Correlative Analysis of Reservoir Parameters


Figure 9
To study the relationship between different parameters, the user can create different image windows for comparison. For example one window can show water saturation and the other window gas saturation of the same or different time step using the same camera parameters. Using this approach, one can also display the same parameters of different time steps in different windows using the same camera. Of course a third way to visualize these data are to view the same parameters of a given time step with different camera parameters. In the first two scenarios, the camera of one image window drives the other window so the two window are syncronis for direct interaction of geometric transformations such as rotate and zoom. Figure 9 shows the three methods described above.
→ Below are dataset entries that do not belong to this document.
theorem hdrRsv_toNat (h : Word) : (hdrRsv h).toNat = h.toNat / 2 ^ 16 % 2 ^ 4 := by
  simp only [hdrRsv, BitVec.extractLsb'_toNat, Nat.shiftRight_eq_div_pow]

theorem hdrDlen_eq (h : Word) : hdrDlen h = h.toNat % 2 ^ 16 := by
  simp only [hdrDlen, BitVec.extractLsb'_toNat, Nat.shiftRight_zero]

theorem hdrLow_toNat (h : Word) : (hdrLow h).toNat = h.toNat % 2 ^ 24 := by
  simp only [hdrLow, BitVec.extractLsb'_toNat, Nat.shiftRight_zero]

theorem hdrDD_eq (h : Word) : hdrDD h = h.toNat.testBit 23 := rfl
theorem hdrDR_eq (h : Word) : hdrDR h = h.toNat.testBit 22 := rfl
theorem hdrDZ_eq (h : Word) : hdrDZ h = h.toNat.testBit 21 := rfl
theorem hdrDS_eq (h : Word) : hdrDS h = h.toNat.testBit 20 := rfl

theorem hdrDlen_le (h : Word) : hdrDlen h ≤ dlenMax := by
  rw [hdrDlen_eq, dlenMax]
  omega

/-! ## Opcodes -/

theorem opcodeOf_byte (o : Opcode) : opcodeOf o.byte = some o := by
  cases o <;> decide

theorem opcodeOf_some {b : Byte} {o : Opcode} (h : opcodeOf b = some o) : b = o.byte := by
  have := List.find?_some h
  simpa using (beq_iff_eq.mp this).symm

/-! ## The headers that the encoder makes -/

theorem mkHeader_toNat (o : Opcode) (dd dr dz ds : Bool) (n : Nat) :
    (mkHeader o dd dr dz ds n).toNat
      = o.byte.toNat * 2 ^ 24 + dd.toNat * 2 ^ 23 + dr.toNat * 2 ^ 22 + dz.toNat * 2 ^ 21 + ds.toNat * 2 ^ 20
        + n % 2 ^ 16 := by
  simp only [mkHeader, toNat_append_add, BitVec.toNat_ofBool, BitVec.toNat_ofNat]
  omega

theorem plainHeader_toNat (o : Opcode) : (plainHeader o).toNat = o.byte.toNat * 2 ^ 24 := by
  simp only [plainHeader, toNat_append_add, BitVec.toNat_ofNat]
  omega

section
variable (o : Opcode) (dd dr dz ds : Bool) (n : Nat)

@[simp] theorem hdrOpc_mkHeader : hdrOpc (mkHeader o dd dr dz ds n) = o.byte := by
  apply BitVec.eq_of_toNat_eq
  rw [hdrOpc_toNat, mkHeader_toNat]
  have h1 := dd.toNat_le; have h2 := dr.toNat_le; have h3 := dz.toNat_le; have h4 := ds.toNat_le
  omega

@[simp] theorem hdrRsv_mkHeader : hdrRsv (mkHeader o dd dr dz ds n) = 0#4 := by
  apply BitVec.eq_of_toNat_eq
  rw [hdrRsv_toNat, mkHeader_toNat]
  simp only [BitVec.toNat_ofNat]
  omega

@[simp] theorem hdrDlen_mkHeader : hdrDlen (mkHeader o dd dr dz ds n) = n % 2 ^ 16 := by
  rw [hdrDlen_eq, mkHeader_toNat]
  omega

@[simp] theorem hdrDD_mkHeader : hdrDD (mkHeader o dd dr dz ds n) = dd := by
  rw [hdrDD_eq, mkHeader_toNat, Nat.testBit_eq_decide_div_mod_eq]
  have h2 := dr.toNat_le; have h3 := dz.toNat_le; have h4 := ds.toNat_le
  cases dd <;> simp <;> omega

@[simp] theorem hdrDR_mkHeader : hdrDR (mkHeader o dd dr dz ds n) = dr := by
  rw [hdrDR_eq, mkHeader_toNat, Nat.testBit_eq_decide_div_mod_eq]
  have h3 := dz.toNat_le; have h4 := ds.toNat_le
  cases dr <;> simp <;> omega

@[simp] theorem hdrDZ_mkHeader : hdrDZ (mkHeader o dd dr dz ds n) = dz := by
  rw [hdrDZ_eq, mkHeader_toNat, Nat.testBit_eq_decide_div_mod_eq]
  have h4 := ds.toNat_le
  cases dz <;> simp <;> omega

@[simp] theorem hdrDS_mkHeader : hdrDS (mkHeader o dd dr dz ds n) = ds := by
  rw [hdrDS_eq, mkHeader_toNat, Nat.testBit_eq_decide_div_mod_eq]
  cases ds <;> simp <;> omega

@[simp] theorem hdrOpc_plainHeader : hdrOpc (plainHeader o) = o.byte := by
  apply BitVec.eq_of_toNat_eq
  rw [hdrOpc_toNat, plainHeader_toNat]
  omega

@[simp] theorem hdrLow_plainHeader : hdrLow (plainHeader o) = 0#24 := by
  apply BitVec.eq_of_toNat_eq
  rw [hdrLow_toNat, plainHeader_toNat]
  simp only [BitVec.toNat_ofNat]
  omega

/-- A plain header is legal for its opcode. -/
theorem checkHeader_plainHeader (h : o.format ≠ .I) : checkHeader (plainHeader o) = .ok o := by
  simp [checkHeader, opcodeOf_byte, h]

end

/-- An INIT header with its forbidden flags clear is legal. -/
theorem checkHeader_mkHeader (o : Opcode) (dd dr dz ds : Bool) (n : Nat) (hf : o.format = .I)
    (hs : o = .pinit → ds = false) (hz : o = .cinit → dz = false) (hd : dd = true → n % 2 ^ 16 = 0) :
    checkHeader (mkHeader o dd dr dz ds n) = .ok o := by
  have h1 : initHeaderIllegal o (mkHeader o dd dr dz ds n) = none := by
    simp only [initHeaderIllegal, hdrRsv_mkHeader, hdrDS_mkHeader, hdrDZ_mkHeader, hdrDD_mkHeader, hdrDlen_mkHeader]
    split_ifs <;> simp_all
  simp [checkHeader, opcodeOf_byte, hf, h1]

/-! ## Default tags -/

/-- A default tag is no longer than DLEN_MAX. -/
theorem DefaultTag.toList_length_le (t : DefaultTag) : t.toList.length ≤ dlenMax := by
  have := t.len.isLt
  simp only [DefaultTag.toList, Vector.length_toList]
  omega

/-- So a default tag can also be given as an operand. -/
theorem DefaultTag.fits (t : DefaultTag) : tagFits (some t.toList) = true := decide_eq_true t.toList_length_le

/-! ## Operands read back -/

@[simp] theorem optWords_none {α : Type} (f : α → List Word) : optWords f none = [] := rfl
@[simp] theorem optWords_some {α : Type} (f : α → List Word) (a : α) : optWords f (some a) = f a := rfl
@[simp] theorem tagLen_none : tagLen none = 0 := rfl
@[simp] theorem tagLen_some (t : List Byte) : tagLen (some t) = t.length := rfl

/-- A tag operand that fits has a length that DLEN carries whole. -/
theorem tagLen_lt {t : Option (List Byte)} (h : tagFits t = true) : tagLen t < 2 ^ 16 := by
  cases t with
  | none => simp
  | some t =>
    have h' : t.length ≤ 65535 := of_decide_eq_true h
    simp only [tagLen_some]
    omega

@[simp] theorem dwordWords_length (d : Dword) : (dwordWords d).length = 2 := rfl
@[simp] theorem qwordWords_length (q : Qword) : (qwordWords q).length = 4 := rfl
@[simp] theorem zetasWords_length (z : Zetas) : (zetasWords z).length = 6 := rfl

/-- The two words of a 64-bit value, put together. -/
theorem dword_join (d : Dword) : (d.extractLsb' 32 32 ++ d.extractLsb' 0 32 : Dword) = d := by
  apply BitVec.eq_of_toNat_eq
  have := d.isLt
  simp only [toNat_append_add, BitVec.extractLsb'_toNat, Nat.shiftRight_eq_div_pow]
  omega

/-- The four words of a 128-bit value, put together. -/
theorem qword_join (q : Qword) :
    (q.extractLsb' 96 32 ++ q.extractLsb' 64 32 ++ q.extractLsb' 32 32 ++ q.extractLsb' 0 32 : Qword) = q := by
  apply BitVec.eq_of_toNat_eq
  have := q.isLt
  simp only [toNat_append_add, BitVec.extractLsb'_toNat, Nat.shiftRight_eq_div_pow]
  omega

/-- The halves of two words put together are those words. -/
theorem dword_high (a b : Word) : (a ++ b : Dword).extractLsb' 32 32 = a := by
  apply BitVec.eq_of_toNat_eq
  have := a.isLt
  have := b.isLt
  simp only [toNat_append_add, BitVec.extractLsb'_toNat, Nat.shiftRight_eq_div_pow]
  omega

theorem dword_low (a b : Word) : (a ++ b : Dword).extractLsb' 0 32 = b := by
  apply BitVec.eq_of_toNat_eq
  have := a.isLt
  have := b.isLt
  simp only [toNat_append_add, BitVec.extractLsb'_toNat, Nat.shiftRight_eq_div_pow]
  omega

theorem dwordWords_append (a b : Word) : dwordWords (a ++ b : Dword) = [a, b] := by
  simp only [dwordWords, dword_high, dword_low]

theorem qwordWords_append (a b c d : Word) : qwordWords (a ++ b ++ c ++ d : Qword) = [a, b, c, d] := by
  have ha := a.isLt
  have hb := b.isLt
  have hc := c.isLt
  have hd := d.isLt
  simp only [qwordWords, List.cons.injEq, and_true]
  refine ⟨?_, ?_, ?_, ?_⟩ <;> apply BitVec.eq_of_toNat_eq <;>
    simp only [toNat_append_add, BitVec.extractLsb'_toNat, Nat.shiftRight_eq_div_pow] <;> omega

/-- Operand word `i`, in range, heads the words from `i` on. -/
theorem drop_eq_wordAt_cons (ops : List Word) (i : Nat) (h : i < ops.length) :
    ops.drop i = wordAt ops i :: ops.drop (i + 1) := by
  rw [List.drop_eq_getElem_cons h]
  simp [wordAt, List.getD_eq_getElem?_getD, h]

/-- The words from `i` on begin with the two words of the 64-bit value that stands there. -/
theorem drop_eq_dwordWords (ops : List Word) (i : Nat) (h : i + 2 ≤ ops.length) :
    ops.drop i = dwordWords (dwordAt ops i) ++ ops.drop (i + 2) := by
  rw [dwordAt, dwordWords_append, drop_eq_wordAt_cons ops i (by omega), drop_eq_wordAt_cons ops (i + 1) (by omega)]
  rfl

/-- The words from `i` on begin with the four words of the 128-bit value that stands there. -/
theorem drop_eq_qwordWords (ops : List Word) (i : Nat) (h : i + 4 ≤ ops.length) :
    ops.drop i = qwordWords (qwordAt ops i) ++ ops.drop (i + 4) := by
  rw [qwordAt, qwordWords_append, drop_eq_wordAt_cons ops i (by omega), drop_eq_wordAt_cons ops (i + 1) (by omega),
    drop_eq_wordAt_cons ops (i + 2) (by omega), drop_eq_wordAt_cons ops (i + 3) (by omega)]
  rfl

/-! ## Tags -/

/-- The four bytes of a word made of four bytes. -/
theorem wordBytes_append (a b c d : Byte) : wordBytes (a ++ b ++ c ++ d : Word) = [a, b, c, d] := by
  have ha := a.isLt
  have hb := b.isLt
  have hc := c.isLt
  have hd := d.isLt
  simp only [wordBytes, List.cons.injEq, and_true]
  refine ⟨?_, ?_, ?_, ?_⟩ <;> apply BitVec.eq_of_toNat_eq <;>
    simp only [toNat_append_add, BitVec.extractLsb'_toNat, Nat.shiftRight_eq_div_pow] <;> omega

/-- A word is its four bytes put together. -/
theorem word_join (w : Word) :
    (w.extractLsb' 24 8 ++ w.extractLsb' 16 8 ++ w.extractLsb' 8 8 ++ w.extractLsb' 0 8 : Word) = w := by
  apply BitVec.eq_of_toNat_eq
  have := w.isLt
  simp only [toNat_append_add, BitVec.extractLsb'_toNat, Nat.shiftRight_eq_div_pow]
  omega

/-- A packed tag takes `ceil(n/4)` words (R78). -/
theorem packTag_length (t : List Byte) : (packTag t).length = tagWordCount t.length := by
  induction t using packTag.induct with
  | case1 => rfl
  | case2 => simp [packTag, tagWordCount]
  | case3 => simp [packTag, tagWordCount]
  | case4 => simp [packTag, tagWordCount]
  | case5 a b c d t ih =>
    simp only [packTag, List.length_cons, ih, tagWordCount]
    omega

/-- Unpacking a packed tag gives the tag and then zero bytes only (R78, R112). -/
theorem packTag_bytes (t : List Byte) : ∃ k, (packTag t).flatMap wordBytes = t ++ List.replicate k 0#8 := by
  induction t using packTag.induct with
  | case1 => exact ⟨0, rfl⟩
  | case2 a => exact ⟨3, by simp [packTag, wordBytes_append, List.replicate]⟩
  | case3 a b => exact ⟨2, by simp [packTag, wordBytes_append, List.replicate]⟩
  | case4 a b c => exact ⟨1, by simp [packTag, wordBytes_append, List.replicate]⟩
  | case5 a b c d t ih =>
    obtain ⟨k, hk⟩ := ih
    exact ⟨k, by simp [packTag, wordBytes_append, hk]⟩

/-- The tag words of an encoder's tag operand take the words that R105 counts. -/
theorem optWords_packTag_length (t : Option (List Byte)) :
    (optWords packTag t).length = if t.isNone then 0 else tagWordCount (tagLen t) := by
  cases t with
  | none => simp
  | some t => simp [packTag_length]

/-- The tag operand of an encoded command is read back. -/
theorem readTag_packTag (h : Word) (t : Option (List Byte)) (hd : hdrDD h = t.isNone) (hl : hdrDlen h = tagLen t) :
    readTag h (optWords packTag t) = .ok t := by
  cases t with
  | none => simp [readTag, hd]
  | some t =>
    obtain ⟨k, hk⟩ := packTag_bytes t
    simp only [Option.isNone_some] at hd
    simp [readTag, hd, hl, hk]

theorem flatMap_wordBytes_length (ws : List Word) : (ws.flatMap wordBytes).length = 4 * ws.length := by
  induction ws with
  | nil => rfl
  | cons w ws ih =>
    simp only [List.flatMap_cons, List.length_append, ih, List.length_cons]
    simp only [wordBytes, List.length_cons, List.length_nil]
    omega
Figures 9A and 9B show the comparison of water and gas saturation for the same time step, Figures 9C and 9D show the gas saturation for different time steps, Figures 9E and 9F show the gas saturation of the same time step from different camera angles.

Conclusion

The examples presented here show that a powerful and flexible general purpose visualization and analysis tool kit can be invaluable in helping scientists and engineers to understand fluid flow and well production in reservoirs. In this case, we show examples of modifying structure, ways of animating fluid movements, correlating data and comparing reservoir parameters using multiple views of the data. Data Explorer can also be use to visualize data from a number of other areas including Seismic processing, crosshole tomography, coreflood simulations and more.